Some Basic Concepts

For our EE 421 group project we will be designing a guitar tuner that can determine different strings based on a sound input. There are many parts to this and as we go we will try our best to explain everything in a concise manner. The following post talks about the basic ideas of sound waves along with some other information that may be helpful to know.

A sound wave is caused by a vibration given off by an object moving through some static medium. This medium could be air, water, or anything that allows this wave to pass through it. The vibrations given off by the object, which in our case is going to be the plucking of different guitar strings, creates disturbances in the particles of the medium causing them to move back and forth. These disturbances through the air also create varying fields of high and low pressure that move the particles, which are known as pressure waves. In a sense a sound wave is also a pressure wave. The motion at which the air particles are moving back and forth is called the frequency of the signal.

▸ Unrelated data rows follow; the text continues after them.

/-- The enable clears: a write that changes an enable register's stored bit clears the register's units in the written
channels; a write of the value already stored changes nothing; a write of any other register clears nothing, a global one
(INTERP_EN) included (45_control.md R457). -/
def Obligations.EnableClears : Prop :=
  (∀ (ch : BitVec 2) (sel : BitVec 12) (value : Word) (r : CReg) (s : State) (rest : List Word),
    r ∈ enableRegs → ch ≠ 0 → Reg.ofSel sel = some (.chan r) → s.cmdFifo = encode (.wreg ch sel 0 value) ++ rest →
    exec (.wreg ch sel 0 value) s = .next (State.completed
      (s.mapped ch (fun _ c =>
        if c.regs.get r = boolWord (value != 0) then c
        else enableCleared r { c with regs := c.regs.set r (boolWord (value != 0)) })) 2 rest)) ∧
  (∀ (T : Transc) (fs : F32) (k : Chan) (r : CReg) (v : Word) (c : Channel), r ∉ enableRegs →
    (c.writeReg T fs k r v).buffers .chan = c.buffers .chan ∧
      ∀ f : FieldRef, f.history = true → (c.writeReg T fs k r v).readField f = c.readField f) ∧
  (∀ (ch : BitVec 2) (sel n : BitVec 12) (value : Word) (g : GReg) (s t : State), Reg.ofSel sel = some (.glob g) →
    exec (.wreg ch sel n value) s = .next t → t.chL = s.chL ∧ t.chR = s.chR)

/-- A register write in a channel: the register takes the value; each unit and derived value changes only by the registers
the write-effect table gives it; no write moves a pointer; and each group of the table has its effect: a register of a
filter, of PRE, of the multi-tap or of a diffuser derives that unit from the registers as they are after the write, a seed
register and CROSS_SEED reseed it first, a register of the lines updates all 12 lines, and the counts, feedbacks and modes
go to the diffusers that hold them and to all their stages, where everything else stays (45_control.md R456;
42_allpass_delay.md R311, R312, R315, R316). The formulas behind the derivations named here are stated in
SetfsDerivesAndClears (the filters), GenerateValues (the diffusers, the multi-tap, the lines) and RefreshBounds. That a derive
of a diffuser, by its group, its seed or CROSS_SEED, rewrites G of its stages is 46_diagnostic.md R504's; that the value it
writes, to the diffuser's own G too, is the stored feedback register, and that it keeps MOD_EN, is the model's choice: assumption
log 23 (DEDUCED). -/
def Obligations.WriteEffects : Prop :=
  ∀ (T : Transc) (fs : F32) (k : Chan) (r : CReg) (v : Word) (c d : Channel), d = c.writeReg T fs k r v →
    d.regs = c.regs.set r v ∧ d.pointers = c.pointers ∧
    (r ∉ [.lowcutEn, .lowcutHz] → d.hpc = c.hpc) ∧ (r ∉ [.highcutEn, .highcutHz] → d.lpc = c.lpc) ∧
    (r ≠ .tapPredelayMs → d.pre = c.pre) ∧
    (r ∉ [.tapEn, .tapCount, .tapDecay, .tapLengthMs, .seedTap, .crossSeed] → d.mt = c.mt) ∧
    (r ∉ [.edifEn, .edifCount, .edifDelayMs, .edifFeedback, .edifModAmtMs, .edifModRateHz, .edifModEn, .seedDiffusion,
      .crossSeed] → d.ed = c.ed) ∧
    (r ∉ [.bqxType, .bqxHz, .bqxDb, .bqxQ] → d.bqx = c.bqx) ∧ (r ≠ .crossSeed → d.cs = c.cs) ∧
    (r ∉ [.lateLineSizeMs, .lateLineModAmtMs, .lateLineDecayS, .lateLineModRateHz, .seedDelay, .crossSeed] →
      d.lineVec = c.lineVec ∧ d.nomLine = c.nomLine ∧ d.decaySamples = c.decaySamples ∧
      ∀ l : Fin 12, (d.lines.get l).gain = (c.lines.get l).gain ∧ (d.lines.get l).mdly = (c.lines.get l).mdly) ∧
    (∀ l : Fin 12, (d.lines.get l).fb = (c.lines.get l).fb ∧
      (r ∉ [.lateDifEn, .lateDifCount, .lateDifDelayMs, .lateDifModAmtMs, .lateDifModRateHz, .lateDifFeedback,
        .lateDifModEn, .seedPostdiffusion, .crossSeed] → (d.lines.get l).dif = (c.lines.get l).dif) ∧
      (r ∉ [.eqLshEn, .eqLshHz, .eqLshDb] → (d.lines.get l).lsh = (c.lines.get l).lsh) ∧
      (r ∉ [.eqHshEn, .eqHshHz, .eqHshDb] → (d.lines.get l).hsh = (c.lines.get l).hsh) ∧
      (r ∉ [.eqLpEn, .eqLpHz] → (d.lines.get l).damp = (c.lines.get l).damp) ∧
      (r = .eqLpHz → (d.lines.get l).damp = (c.lines.get l).damp.derive T fs ⟨v⟩) ∧
      (r ∈ [.eqLshHz, .eqLshDb] →
        (d.lines.get l).lsh = (c.lines.get l).lsh.derive T fs .lsh d.regs.eqLshHz d.regs.eqLshDb ⟨0x3F3504F3⟩) ∧
      (r ∈ [.eqHshHz, .eqHshDb] →
        (d.lines.get l).hsh = (c.lines.get l).hsh.derive T fs .hsh d.regs.eqHshHz d.regs.eqHshDb ⟨0x3F3504F3⟩) ∧
      (r = .lateDifCount → (d.lines.get l).dif = { (c.lines.get l).dif with count := v.toNat }) ∧
      (r = .lateDifFeedback → (d.lines.get l).dif = { (c.lines.get l).dif with
        g := ⟨v⟩
        stages := (c.lines.get l).dif.stages.map (fun u => { u with g := ⟨v⟩ }) }) ∧
      (r = .lateDifModEn → (d.lines.get l).dif = { (c.lines.get l).dif with
        modEn := v != 0
        stages := (c.lines.get l).dif.stages.map (fun u => { u with modEn := v != 0 }) }) ∧
      (r ∈ [.lateDifDelayMs, .lateDifModAmtMs, .lateDifModRateHz] → (d.lines.get l).dif =
        (c.lines.get l).dif.derive T fs d.regs.lateDifDelayMs d.regs.lateDifModAmtMs d.regs.lateDifModRateHz
          d.regs.lateDifFeedback) ∧
      (r ∈ [.seedPostdiffusion, .crossSeed] → (d.lines.get l).dif =
        ((c.lines.get l).dif.reseed (d.regs.seedPostdiffusion + BitVec.ofNat 32 (l.val * 0x9E3779B9)) d.cs).derive T fs
          d.regs.lateDifDelayMs d.regs.lateDifModAmtMs d.regs.lateDifModRateHz d.regs.lateDifFeedback) ∧
      (r ∈ [.lateLineSizeMs, .lateLineModAmtMs, .lateLineDecayS, .lateLineModRateHz, .seedDelay, .crossSeed] →
        d.lineVec = generateX d.regs.seedDelay 36 d.cs ∧ d.nomLine = ms2s fs d.regs.lateLineSizeMs ∧
        d.decaySamples = F32.max ⟨0x3F800000⟩ (s2s fs d.regs.lateLineDecayS) ∧
        (d.lines.get l).gain = lineGain T (d.lines.get l).mdly.sd d.decaySamples ∧
        (d.lines.get l).mdly = Tap.refresh 192000 { (c.lines.get l).mdly with
          amt := lineJitter (ms2s fs d.regs.lateLineModAmtMs) d.lineVec (12 + l)
          rate := lineJitter (hz2c fs d.regs.lateLineModRateHz) d.lineVec (24 + l)
          sd := lineDelay d.nomLine (lineJitter (ms2s fs d.regs.lateLineModAmtMs) d.lineVec (12 + l)) d.lineVec l }) ∧
      (∀ j : Fin 12, (r = .lateDifFeedback → ((d.lines.get l).dif.stages.get j).g = ⟨v⟩) ∧
        (r = .lateDifModEn → ((d.lines.get l).dif.stages.get j).modEn = (v != 0)))) ∧
    (r = .lowcutHz → d.hpc = c.hpc.derive T fs ⟨v⟩) ∧ (r = .highcutHz → d.lpc = c.lpc.derive T fs ⟨v⟩) ∧
    (r = .tapPredelayMs → d.pre = Tap.refresh 192000
      { c.pre with sd := clampi (ms2s fs ⟨v⟩).trunc 1 191998, amt := ⟨0x00000000⟩, rate := ⟨0x00000000⟩ }) ∧
    (r ∈ [.tapCount, .tapDecay, .tapLengthMs] →
      d.mt = c.mt.derive T fs d.regs.tapCount.toNat d.regs.tapLengthMs d.regs.tapDecay) ∧
    (r ∈ [.seedTap, .crossSeed] → d.mt = (c.mt.reseed T d.regs.seedTap d.cs).derive T fs d.regs.tapCount.toNat
      d.regs.tapLengthMs d.regs.tapDecay) ∧
    (r ∈ [.edifDelayMs, .edifModAmtMs, .edifModRateHz] →
      d.ed = c.ed.derive T fs d.regs.edifDelayMs d.regs.edifModAmtMs d.regs.edifModRateHz d.regs.edifFeedback) ∧
    (r ∈ [.seedDiffusion, .crossSeed] → d.ed = (c.ed.reseed d.regs.seedDiffusion d.cs).derive T fs d.regs.edifDelayMs
      d.regs.edifModAmtMs d.regs.edifModRateHz d.regs.edifFeedback) ∧
    (∀ type : BqType, BqType.ofWord d.regs.bqxType = some type → r ∈ [.bqxType, .bqxHz, .bqxDb, .bqxQ] →
      d.bqx = c.bqx.derive T fs type d.regs.bqxHz d.regs.bqxDb d.regs.bqxQ) ∧
    (r = .edifCount → d.ed = { c.ed with count := v.toNat }) ∧
    (r = .edifFeedback →
      d.ed = { c.ed with g := ⟨v⟩, stages := c.ed.stages.map (fun u => { u with g := ⟨v⟩ }) }) ∧
    (r = .edifModEn →
      d.ed = { c.ed with modEn := v != 0, stages := c.ed.stages.map (fun u => { u with modEn := v != 0 }) }) ∧
    (∀ j : Fin 12, (r = .edifFeedback → (d.ed.stages.get j).g = ⟨v⟩) ∧
      (r = .edifModEn → (d.ed.stages.get j).modEn = (v != 0))) ∧
    (r = .crossSeed → d.cs = match k with
      | .L => F32.sub ⟨0x3F800000⟩ (F32.mul ⟨0x3F000000⟩ ⟨v⟩)
      | .R => F32.mul ⟨0x3F000000⟩ ⟨v⟩)

/-- RREG (45_control.md R453). -/
def Obligations.RregPushesStored : Prop :=
  (∀ (k : Chan) (sel : BitVec 12) (r : Reg) (s : State) (rest : List Word), Reg.ofSel sel = some r →
    s.rspFifo.length < 64 → s.cmdFifo = encode (.rreg (maskOf k) sel 0) ++ rest →
    exec (.rreg (maskOf k) sel 0) s = .next (State.completed { s with rspFifo := s.rspFifo ++
      [match r with
        | .glob g => s.glob.get g
        | .chan c => (s.chan k).regs.get c] } 1 rest)) ∧
  (∀ (ch : BitVec 2) (sel n : BitVec 12), n ≠ 0 → Refuses (.rreg ch sel n) .reserved) ∧
  (∀ (ch : BitVec 2) (sel : BitVec 12), ch = 0b00 ∨ ch = 0b11 → Refuses (.rreg ch sel 0) .badCh) ∧
  (∀ (k : Chan) (sel : BitVec 12), Reg.ofSel sel = none → Refuses (.rreg (maskOf k) sel 0) .badSel) ∧
  (∀ (ch : BitVec 2) (sel n : BitVec 12), Stalls (.rreg ch sel n))

/-- SETFS (45_control.md R454): the clamped rate, both channels derived, then cleared; the registers, the write
indexes, FIFO LEVEL and RD, LFO PHASE, COUNTER and MOD, and X are kept, every sample buffer of a channel is empty, and
every filter history is +0. The derivation, DERIVE_ALL, derives each unit from the registers and the rate: CS, the filters,
PRE, the multi-tap, the early diffuser and the lines' diffusers reseeded and with their counts, feedbacks and modes, and
then the lines (R455). The filters' design formulas are those of 41_filters.md R250 and R255 to R261, with no history
changed. -/
def Obligations.SetfsDerivesAndClears : Prop :=
  (∀ (fs : Word) (s : State) (rest : List Word), F32.isNaN ⟨fs⟩ = false →
    s.cmdFifo = encode (.setfs 0 0 0 fs) ++ rest →
    exec (.setfs 0 0 0 fs) s = .next (State.completed
      { s with
        glob := { s.glob with fs := F32.clamp ⟨fs⟩ ⟨0x45FA0000⟩ ⟨0x483B8000⟩ }
        chL := (s.chL.deriveAll Config.transc (F32.clamp ⟨fs⟩ ⟨0x45FA0000⟩ ⟨0x483B8000⟩) .L).clearAll
        chR := (s.chR.deriveAll Config.transc (F32.clamp ⟨fs⟩ ⟨0x45FA0000⟩ ⟨0x483B8000⟩) .R).clearAll } 2 rest)) ∧
  (∀ (ch : BitVec 2) (sel n : BitVec 12) (fs : Word), ch ≠ 0 ∨ sel ≠ 0 ∨ n ≠ 0 →
    Refuses (.setfs ch sel n fs) .reserved) ∧
  (∀ fs : Word, F32.isNaN ⟨fs⟩ = true → Refuses (.setfs 0 0 0 fs) .badValue) ∧
  (∀ (T : Transc) (fs : F32) (k : Chan) (c : Channel),
    ((c.deriveAll T fs k).clearAll).regs = c.regs ∧
    ((c.deriveAll T fs k).clearAll).pointers = c.pointers ∧
    (∀ b ∈ ((c.deriveAll T fs k).clearAll).buffers .chan, b = []) ∧
    (∀ f : FieldRef, f.history = true → ((c.deriveAll T fs k).clearAll).readField f = 0)) ∧
  (∀ (T : Transc) (fs : F32) (k : Chan) (c d : Channel), d = c.deriveAll T fs k →
    d.regs = c.regs ∧
    d.cs = (if k = .L then F32.sub ⟨0x3F800000⟩ (F32.mul ⟨0x3F000000⟩ c.regs.crossSeed)
      else F32.mul ⟨0x3F000000⟩ c.regs.crossSeed) ∧
    d.hpc = c.hpc.derive T fs c.regs.lowcutHz ∧ d.lpc = c.lpc.derive T fs c.regs.highcutHz ∧
    d.pre = Tap.refresh 192000 { c.pre with
      sd := clampi (ms2s fs c.regs.tapPredelayMs).trunc 1 191998, amt := ⟨0x00000000⟩, rate := ⟨0x00000000⟩ } ∧
    d.mt = (c.mt.reseed T c.regs.seedTap d.cs).derive T fs c.regs.tapCount.toNat c.regs.tapLengthMs c.regs.tapDecay ∧
    DiffDerived d.ed ((c.ed.reseed c.regs.seedDiffusion d.cs).derive T fs c.regs.edifDelayMs c.regs.edifModAmtMs
      c.regs.edifModRateHz c.regs.edifFeedback) c.regs.edifCount c.regs.edifFeedback c.regs.edifModEn ∧
    (∀ type : BqType, BqType.ofWord c.regs.bqxType = some type →
      d.bqx = c.bqx.derive T fs type c.regs.bqxHz c.regs.bqxDb c.regs.bqxQ) ∧
    d.lineVec = generateX c.regs.seedDelay 36 d.cs ∧ d.nomLine = ms2s fs c.regs.lateLineSizeMs ∧
    d.decaySamples = F32.max ⟨0x3F800000⟩ (s2s fs c.regs.lateLineDecayS) ∧
    ∀ l : Fin 12,
      DiffDerived (d.lines.get l).dif (((c.lines.get l).dif.reseed
        (c.regs.seedPostdiffusion + BitVec.ofNat 32 (l.val * 0x9E3779B9)) d.cs).derive T fs c.regs.lateDifDelayMs
          c.regs.lateDifModAmtMs c.regs.lateDifModRateHz c.regs.lateDifFeedback) c.regs.lateDifCount
            c.regs.lateDifFeedback c.regs.lateDifModEn ∧
      (d.lines.get l).lsh = (c.lines.get l).lsh.derive T fs .lsh c.regs.eqLshHz c.regs.eqLshDb ⟨0x3F3504F3⟩ ∧
      (d.lines.get l).hsh = (c.lines.get l).hsh.derive T fs .hsh c.regs.eqHshHz c.regs.eqHshDb ⟨0x3F3504F3⟩ ∧
      (d.lines.get l).damp = (c.lines.get l).damp.derive T fs c.regs.eqLpHz ∧
      (d.lines.get l).fb = (c.lines.get l).fb ∧
      (d.lines.get l).gain = lineGain T (d.lines.get l).mdly.sd d.decaySamples ∧
      (d.lines.get l).mdly = Tap.refresh 192000 { (c.lines.get l).mdly with
        amt := lineJitter (ms2s fs c.regs.lateLineModAmtMs) d.lineVec (12 + l)
        rate := lineJitter (hz2c fs c.regs.lateLineModRateHz) d.lineVec (24 + l)
        sd := lineDelay d.nomLine (lineJitter (ms2s fs c.regs.lateLineModAmtMs) d.lineVec (12 + l)) d.lineVec l }) ∧
  (∀ (T : Transc) (fs fc : F32) (u : OnePole), ∃ fcc x nn alpha : F32,
    fcc = F32.clamp fc ⟨0x00000000⟩ (F32.mul ⟨0x3EFF7CEE⟩ fs) ∧ x = F32.div (F32.mul ⟨0x40C90FDB⟩ fcc) fs ∧
    nn = F32.sub ⟨0x40000000⟩ (T.cos32 x) ∧
    alpha = F32.sub nn (F32.sqrt (F32.sub (F32.mul nn nn) ⟨0x3F800000⟩)) ∧
    u.derive T fs fc = { u with cutoff := fcc, a1 := alpha, b0 := F32.sub ⟨0x3F800000⟩ alpha }) ∧
  (List.range 10).map (fun n => BqType.ofWord (BitVec.ofNat 32 n)) =
    [some .lp6, some .hp6, some .lp, some .hp, some .bp, some .notch, some .peak, some .lsh, some .hsh, none] ∧
  (∀ (T : Transc) (fs : F32) (type : BqType) (freq gainDb q : F32) (u d : Biquad),
    d = u.derive T fs type freq gainDb q →
    d.type = type ∧ d.freq = F32.clamp freq ⟨0x00000000⟩ (F32.mul ⟨0x3EFF7CEE⟩ fs) ∧
    d.gainDb = F32.clamp gainDb ⟨0xC2700000⟩ ⟨0x42700000⟩ ∧ d.q = F32.max q ⟨0x3A83126F⟩ ∧
    d.x1 = u.x1 ∧ d.x2 = u.x2 ∧ d.y1 = u.y1 ∧ d.y2 = u.y2 ∧
    BqDesigned T fs d (T.exp10 (F32.div (F32.abs d.gainDb) ⟨0x41A00000⟩))
      (T.tan32 (F32.div (F32.mul ⟨0x40490FDB⟩ d.freq) fs)))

The standard definition of frequency is the number of occurrences of a repeating event per unit time. In our case the sound wave frequency will be how often the particles of air vibrate when a sound wave from the vibration of the guitar strings passes through the air. A common measurement for frequency is Hertz (Hz). We define a Hertz to be:

1 Hertz = 1 vibration / second

As the sound wave moves through the air each particle has a domino effect on the other particles, meaning that once the first particle begins to vibrate at a certain Hertz it causes the particle right next to it to vibrate at that same Hertz. This continues until there is an obstruction that blocks this from occurring. This chain of particle vibrations is what allows us to hear the sound once the guitar string is plucked. Our eardrum can detect the changes in air pressure caused by the sound/pressure waves emitted from the guitar strings. Humans are capable of detecting sound waves with a wide variety of frequencies, generally from around 20 Hz to 20,000 Hz. Anything above or below that we cannot hear!

The pitch of a sound is directly related to the frequency at which the sound wave is traveling. A high-pitched sound will come from a high frequency sound wave and vice versa, a low pitch sound corresponds to a low frequency sound wave.


Using a guitar for an example, when the bigger, heavier strings are plucked it will vibrate slowly creating a low pitch. When a thinner, lighter string is plucked it will vibrate quickly and give off a higher pitch. Another example of this is when we talk! The sounds that come out of our mouth when we speak are caused by our vocal cords vibrating in our throat. Depending on how much air we force past our vocal cords determines the loudness and pitch of our voice.

The last thing I want to talk about in this post is the tone of a sound, specifically a musical tone since we are going to be using different guitar strings to demonstrate our project. A musical tone consists of many parts, the duration, pitch, intensity, and timbre. We spoke about pitch above, the duration of the tone is how long it lasts, the intensity is how loud the tone is, and timbre is the quality of the sound. Depending on the type of tone you are looking for some of these categories can vary. For example, a simple tone will only have one frequency but can vary in intensity. A complex tone is made up of two or more simple tones and can vary in more than one category.

Differences between pitch, frequency and tone

Pitch is each person’s subjective perception of a sound wave.  Pitch can be classified as high or low depending on the frequency. A high pitch sound wave corresponds to a high frequency sound wave while a low pitch sound wave corresponds to low frequency sound wave. On a guitar with a big heavy string will vibrate slowly and produce a low pitch while on a guitar with a lighter string will vibrate faster and create a high pitch. Sound waves themselves do not have pitch, their oscillations can be measured to obtain a frequency.

Frequency of a wave refers to how often the particles of a medium vibrate when a wave passes through the medium. Frequency is measured in Hertz. Pitch can be determined only in sounds that have a frequency that is clear and stable enough to distinguish from noise. Pitch is closely related to frequency, but the two are not equivalent. Frequency is an objective, scientific attribute that can be measured while pitch is a subjective attribute

Tone refers to the quality of sound. A singer or flautist can produce a perfectly pitched G sharp, but if the tone quality is poor, what results may sound dull or weak. Tone is commonly used by musicians as a synonym for pitch.